WTF?! Just when you think the Twitterverse can’t get any weirder — it does. Earlier this week, Twitter released a browser-based game to promote and help users understand the social media platform’s privacy policy. The 2D side scroller takes players on a browser-based stroll where they have to avoid unwanted ads and DMs while learning how to “level up their privacy game.”

Like most software and applications, Twitter’s privacy policy is often glazed over, misunderstood, or simply clicked through and overlooked. Twitter Data Dash, a retro 2D platformer that runs on your browser, was released in an attempt to make the company’s often-skipped privacy-related legalese somewhat more digestible.

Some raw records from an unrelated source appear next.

-- ==== Sys2Proof/Machine/State.lean ====
section
/-!
DEFINITION. The state of the ZB9640 block: every register, queue, counter, mode and pin the spec gives it, by block (R7), with its
reset value as the default of its field. Each field names the file and rule of spec/ that gives it.
-/
namespace Sys2Proof.Machine

/-- The device states of R64, with the codes of R73 given by devCode. -/
inductive DevState where
  | off | reset | bootRom | pufRegen | fwVerify | init | run | lull | tamperHold | halted
deriving DecidableEq, Repr

/-- The reset kinds of R68. -/
inductive ResetKind where
  | powerOn | full | warm
deriving DecidableEq, Repr

/-- EVT.SRC_CFG of one source (R131). -/
structure SrcCfg where
  vector : Nat := 0
  toPf1 : Bool := false
  enable : Bool := true
deriving DecidableEq, Repr

/-- A frame in a traffic-manager queue (R350). -/
structure QFrame where
  id : Nat := 0
  buf : Nat := 0
  data : List Byte := []
  cls : Nat := 0
  neighbour : Nat := 0xFFFF
  ackReq : Bool := false
  secLevel : Nat := 0
  keySlot : Option Nat := none
  frame : PktFrame := {}
  bound : Bool := false
  attempts : Nat := 0
  charged : Bool := false
  camp : Option (Nat × Option Nat) := none
  arrivedNs : Nat := 0
deriving DecidableEq, Repr

/-- A frame held in packet-buffer cells: its handle, its bytes and the cells it takes (R18). -/
structure PBuf where
  id : Nat := 0
  handle : Nat := 0
  data : List Byte := []
  cells : Nat := 0
deriving DecidableEq, Repr

/-- A lane entry of a plan (R252). Times in us from the slot boundary. -/
structure LaneEntry where
  lane : Nat := 0
  chain : Nat := 0
  channel : Nat := 0
  phy : Nat := 0
  listenStart : Nat := 0
  listenEnd : Nat := 0
  slotframe : Nat := 0
  super : Option Nat := none
  timekeeping : Bool := false
  peer : Nat := 0xFFFF
deriving DecidableEq, Repr

/-- A transmit entry of a plan (R252), or of a committed Enh-Ack, raw or test transmission. Times in us from the
boundary; kind 0 frame, 1 Enhanced Beacon, 2 superframe beacon, 3 RAD_TX_RAW, 4 acknowledgement, 5 test. -/
structure TxEntry where
  kind : Nat := 0
  asn : Nat := 0
  chain : Nat := 0
  channel : Nat := 0
  phy : Nat := 0
  mcs : Nat := 0
  carrier : Nat := 0
  tUs : Nat := 0
  eUs : Nat := 0
  power : Int := 0
  profile : Nat := 0
  rampUs : Nat := 16
  paLeadUs : Nat := 5
  queue : Nat := 0
  frameId : Nat := 0
  handle : Nat := 0
  neighbour : Nat := 0xFFFF
  cls : Nat := 7
  ackReq : Bool := false
  ackLane : Option Nat := none
  secLevel : Nat := 0
  keySlot : Nat := 0
  shared : Bool := false
  slotframe : Nat := 0
  super : Option Nat := none
  blanks : List Nat := []
  psdu : Nat := 0
  swapped : Bool := false
deriving DecidableEq, Repr

/-- An ACK reservation of a plan (R252) with the air time debited for it (R299). -/
structure AckRes where
  chain : Nat := 0
  channel : Nat := 0
  phy : Nat := 0
  fromUs : Nat := 0
  lane : Nat := 0
  debitUs : Nat := 0
  bucket : Nat := 0
  sentUs : Nat := 0
  asn : Nat := 0
  super : Option Nat := none
deriving DecidableEq, Repr

/-- The plan of one slot (R252). -/
structure Plan where
  asn : Nat := 0
  lanes : List LaneEntry := []
  txs : List TxEntry := []
  acks : List AckRes := []
  supers : List Nat := []
  dist : List Nat := []
  fallback : Bool := false
  tmpls : List Template := []
deriving DecidableEq, Repr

The game lets players take control of the game’s main character, a blue puppy named Data, to travel through PrivaCity (see what they did there) collecting bones.

As players navigate the city, they are faced with perils ranging from unwanted cat ads to unwanted trolling and DMs. Players use their keyboards to run, jump, and dodge their way through four levels while collecting Data’s bones.

Those lucky enough to collect the bones and finish a level aren’t rewarded with fame and fortune, but instead with the best distillation of Twitter’s privacy policy that their legal department can muster. Talk about excitement.

Jokes aside, Twitter’s approach to presenting otherwise dry and often overlooked content is a step in the right direction. Unfortunately, their execution can use some work. The game’s controls can feel a bit clunky, which could drive players to focus more on the controls and less on the intended messaging.

The underlying message can also be somewhat unclear, with the game encouraging users to take action such as avoiding ads that are otherwise unavoidable when using the platform.